*** Block opens ***

/-- The stop that a slot with an activation is asked for. -/
def State.stopWanted (s : State) (c n : Nat) : Option StopKind :=
  let k := s.core c
  let t := k.thread n
  match t.act with
  | none => none
  | some a =>
    if t.abort then some .ended
    else
      match a.kind with
      | .gust p _ =>
        let g := FMap.get s.gusts p {}
        if g.held && decide (g.accepted ≤ a.start) then none else some .discarded
      | _ =>
        if k.gust.isSome && !k.gustOn then some .seized
        else if k.halting then some .halted
        else
          match a.gang.bind fun p => s.gang p.1 with
          | some g => if g.parked then some .parked else none
          | none => none

/-- Suspend a slot where R70 lets it stop: blocked behind a `safe` it goes back to that `safe`, on a bound register it stays
at the instruction, prefix included, and at a `safe` it goes on behind it. A slot blocked while it counts as following a
`safe` though none is recorded, as at the start of an activation, is saved in full; after `eret` the last recorded `safe`
serves (DESIGN CHOICE, log entry 68). A wait on a bound register directly behind a `safe` meets two of R70's cases, and is saved in
full at the instruction (DESIGN CHOICE, log entry 93). -/
def State.suspend (s : State) (c n : Nat) (w : Wait) : State :=
  let t := s.thread c n
  let s := if t.run = .blocked .reservation then s.dropResv c n else s
  let t := match t.run with
    | .blocked .bound => { t.rewind with saveKind := 2 }
    | .blocked _ =>
      match t.safePt with
      | some p => { t.setPc p.1 with pfx := none, saveKind := 1 }
      | none => { t.rewind with saveKind := 2 }
    | .suspended _ => t
    | .stopped => { t with saveKind := 2 }
    | _ => { t with saveKind := 1 }
  let run := match t.run with
    | .suspended .fault => .suspended .fault
    | .stopped => .stopped
    | _ => RunState.suspended w
  (s.unpark c n).setThread c n { t with run := run, walk := none, timer := none, wake := none, parked := false, blockedSince := s.clock.now }

/-- A slot is at a point at which R70 lets it stop; a slot in MATRIX is not, and a READY one only behind a `safe`. -/
def Thread.stoppable (t : Thread) (atSafe : Bool) : Bool :=
  match t.run with
  | .blocked .bound => true
  | .blocked .interlock => false
  | .blocked _ => t.sp
  | .suspended _ => true
  | .stopped => true
  | .ready => atSafe
  | _ => false

/-! Fetch (R68, R84, R88, R299 step 2). -/

/-- The check of a pc by its core type, its mode and the code it runs: the location of the word in the core's own SRAM, a
translated address, or a cause (R84, R88, R264). -/
inductive FetchPlace where
  | at_ (loc : Nat)
  | virt (va : Nat)
  | bad (code : Nat)
  deriving DecidableEq, Repr

/-- Where a thread fetches a word from. -/
def State.fetchPlace (s : State) (c n : Nat) (pc : Dword) : FetchPlace :=
  let t := s.thread c n
  let a := t.act.getD {}
  let p := pc.toNat
  let inside (lo hi : Nat) : FetchPlace :=
    if p < lo ∨ hi ≤ p then .bad causeRange else if p % 4 ≠ 0 then .bad causeAlign else .at_ (sramLoc c p)
  if a.kind.isGust then inside 0x1B0000 0x1F0000
  else
    match coreType c with
    | .reasoning =>
      if bits p 56 8 ≠ 0 then .bad causePath
      else if bits p 48 8 ≠ 0 then .bad causeRange
      else if p % 4 ≠ 0 then .bad causeAlign
      else .virt p
    | .reflex => inside 0 0x2F0000
    | .agent =>
      match a.rowOf with
      | some _ => if t.csr.mode then inside 0 0x20000 else inside a.window.1 (a.window.1 + a.window.2)
      | none => inside 0 0x20000
    | .frontEnd => inside 0 0x80000

/-- A fetched word, a trap, or a walk to wait for. -/
inductive Fetched where
  | word (w : FetchedWord) (s : State)
  | trap (code : Nat) (tval : Dword)
  | walk (w : Walk)

/-- The address of a poisoned granule, given the address and location of an access that touches it (R298). -/
def granuleAddr (a : Dword) (loc g : Nat) : Dword := a + BitVec.ofInt 64 ((g : Int) - loc)

/-- Read `n` bytes of a fetch at a pc: the location, a trap with the address at fault, or a walk. -/
def State.fetchLoc (s : State) (c slot : Nat) (pc : Dword) (n : Nat) : Nat ⊕ (Nat × Dword) ⊕ Walk :=
  let asid := ((s.thread c slot).act.getD {}).asid
  let poison (loc : Nat) : Nat ⊕ (Nat × Dword) ⊕ Walk :=
    match s.poisoned loc (loc + n) with
    | some g => .inr (.inl (causePoison, granuleAddr pc loc g))
    | none => .inl loc
  match s.fetchPlace c slot pc with
  | .bad code => .inr (.inl (code, pc))
  | .at_ loc => poison loc
  | .virt va =>
    match s.translate c asid 0 va .fetch with
    | .hit loc => poison loc
    | .miss w => .inr (.inr w)

/-- The size of a core's SRAM (R84, R88, R258, R275). -/
def sramSize (c : Nat) : Nat :=
  match coreType c with
  | .reasoning => 0x200000
  | .reflex => 0x300000
  | .agent => 0x20000
  | .frontEnd => 0x80000

/-- The byte of the bitmap that holds a word's break bit; words outside the range have none (R325). -/
def State.bitmapByte (s : State) (c pc : Nat) : Option Nat :=
  let d := (s.core c).dbg
  let base := d.bkbase.toNat / 0x1000 * 0x1000
  if pc < base ∨ base + 0x1000 * (d.bkbase.toNat % 0x1000 + 1) ≤ pc then none
  else some (d.bkmap.toNat + (pc - base) / 32)

/-- The break bit that the bitmap holds for the word at an address now; a byte that lies in no memory reads zero (R514), and so
does one beyond the end of the core's own SRAM (DESIGN CHOICE: log entry 89). -/
def State.bitmapBit (s : State) (c pc : Nat) : Bool :=
  match s.bitmapByte c pc with
  | none => false
  | some a =>
    let byte :=
      if coreType c = .reasoning then (if isBacked a then s.readNat (dramLoc a) 1 else 0)
      else if a < sramSize c then s.readNat (sramLoc c a) 1 else 0
    bit byte ((pc - (s.core c).dbg.bkbase.toNat / 0x1000 * 0x1000) / 4 % 8)

/-- The record of a bitmap read that names no memory (R325, R514). -/
def State.bitmapRecord (s : State) (c pc : Nat) : State :=
  match s.bitmapByte c pc with
  | some a => if (coreType c) = CoreType.reasoning ∧ (isBacked a) = false then s.coreUnbacked c a else s
  | none => s

/-- A word is fetched from memory, and its break bit is filled from the bitmap with it (R325). -/
def State.freshWord (s : State) (c pc loc : Nat) : FetchedWord :=
  { word := BitVec.ofNat 32 (s.readNat loc 4), pc := pc, brk := s.bitmapBit c pc }

/-- The words that what a core fetches from holds at most: 32 KiB, which R10 and R16 give the instruction cache of a reasoning
tile; the fetch buffers of the other core types, whose size the spec does not give, hold as many (DESIGN CHOICE: log
entry 67). -/
def cacheWords : Nat := 8192

/-- The word a slot fetches for a pc from a location: one it has fetched since its last `fencei`, else one the instruction cache
or fetch buffer holds, else the stored one, which that then holds too (R125). The spec gives the cache no line size and no
replacement, and the fetch buffers no size: the model keeps single words and drops the oldest (DESIGN CHOICE, log entry 67). -/
def State.fetchWord (s : State) (c slot pc loc : Nat) : FetchedWord × State :=
  match FMap.find (s.thread c slot).fetched loc with
  | some w => (w, s)
  | none =>
    let keep (w : FetchedWord) (s : State) : State :=
      s.modThread c slot fun t => { t with fetched := FMap.put t.fetched loc w }
    match (s.core c).icache.find? (·.1 == loc) with
    | some e => (e.2, keep e.2 s)
    | none =>
      let w := s.freshWord c pc loc
      (w, keep w ((s.bitmapRecord c pc).modCore c fun k => { k with icache := (loc, w) :: k.icache.take (cacheWords - 1) }))

/-- Bytes of an entry header that lie in the page of its first byte (R68). -/
def headerPart (h : Dword) : Nat := min 16 (4096 - h.toNat % 4096)

/-- Where the 16 bytes of an entry header lie, in two parts where a page ends between them; whatever refuses one of them names
the header's address (R68). -/
def State.headerLocs (s : State) (c slot : Nat) (h : Dword) : (Nat × Nat) ⊕ (Nat × Dword) ⊕ Walk :=
  let n := headerPart h
  let shown (r : (Nat × Dword) ⊕ Walk) : (Nat × Nat) ⊕ (Nat × Dword) ⊕ Walk :=
    match r with
    | .inl e => .inr (.inl (e.1, h))
    | .inr w => .inr (.inr { w with shown := some h.toNat })
  match s.fetchLoc c slot h n with
  | .inr r => shown r
  | .inl l =>
    if n = 16 then .inl (l, l)
    else
      match s.fetchLoc c slot (h + BitVec.ofNat 64 n) (16 - n) with
      | .inr r => shown r
      | .inl r => .inl (l, r)

/-- Read the entry header of an activation with the fetch of its first instruction, loading `lmbase`, `lmbaseh` and `lmcnt`
(R68). The checks of the pc stand before those of the header (R84; DEDUCED from R299, log entry 90). -/
def State.fetchHeader (s : State) (c slot : Nat) : State ⊕ (Nat × Dword) ⊕ Walk :=
  let t := s.thread c slot
  match t.act with
  | none => .inl s
  | some a =>
    if a.headerDone || t.bank.pc != a.entry then .inl s
    else
      match s.fetchPlace c slot a.entry with
      | .bad code => .inr (.inl (code, a.entry))
      | _ =>
        let h := a.entry - 16
        let n := headerPart h
        match s.headerLocs c slot h with
        | .inr e => .inr e
        | .inl l =>
          let s := if coreType c = .reasoning then
              (s.touchTlb c a.asid 0 h.toNat .fetch).touchTlb c a.asid 0 (h.toNat + 15) .fetch
            else s
          let v := leNat (s.read l.1 n ++ s.read l.2 (16 - n))
          let csr := { t.csr with lmbase := BitVec.ofNat 64 v, lmcnt := BitVec.ofNat 32 (bits v 64 32) }
          .inl (s.setThread c slot { t with csr := csr, act := some { a with headerDone := true } })

/-- Fetch the word at a thread's pc (R125). -/
def State.fetch (s : State) (c slot : Nat) : Fetched :=
  match s.fetchHeader c slot with
  | .inr (.inl (code, v)) => .trap code v
  | .inr (.inr w) => .walk w
  | .inl s =>
    let pc := (s.thread c slot).bank.pc
    match s.fetchLoc c slot pc 4 with
    | .inr (.inl (code, v)) => .trap code v
    | .inr (.inr w) => .walk w
    | .inl loc =>
      let asid := ((s.thread c slot).act.getD {}).asid
      let s := if coreType c = .reasoning then s.touchTlb c asid 0 pc.toNat .fetch else s
      let r := s.fetchWord c slot pc.toNat loc
      .word r.1 r.2

/-- The fetch at a trap vector itself faults (R301). -/
def State.vectorFaults (s : State) (c slot : Nat) (pc : Dword) : Bool :=
  match s.fetchLoc c slot pc 4 with
  | .inl _ => false
  | .inr (.inl _) => true
  | .inr (.inr w) =>
    match s.walkTable ((s.thread c slot).act.getD {}).asid 0 w.va with
    | .fault _ _ => true
    | .leaf level _ e =>
      let loc := leafLoc 0 level e w.va
      !leafAllows e .fetch || (s.poisoned loc (loc + 4)).isSome

/-! Traps (R301 to R303). -/

/-- The vector of a slot is taken, or the activation ends with a record of kind TRAPLOOP (R301). -/
def State.enterVector (s : State) (c n : Nat) : State :=
  let t := s.thread c n
  let s := s.modThread c n fun t => { t with vectorDue := false }
  if t.csr.tvec = 0 || s.vectorFaults c n t.csr.tvec then
    let s := s.threadRecord c n 0x19 2
      [(20, 1, t.csr.causeCode.toNat), (24, 8, t.csr.epc.toNat), (32, 8, t.csr.tval.toNat)]
    (s.mirrorKeep c n).endThread c n .killed
  else s.modThread c n fun t => { t.setPc t.csr.tvec with run := .ready }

*** Block closes ***

_What to work on_: Go through the records above, find each line with the string "stopped", and copy it.

_Written answer_:
    | .stopped => { t with saveKind := 2 }
    | .stopped => .stopped
  | .stopped => true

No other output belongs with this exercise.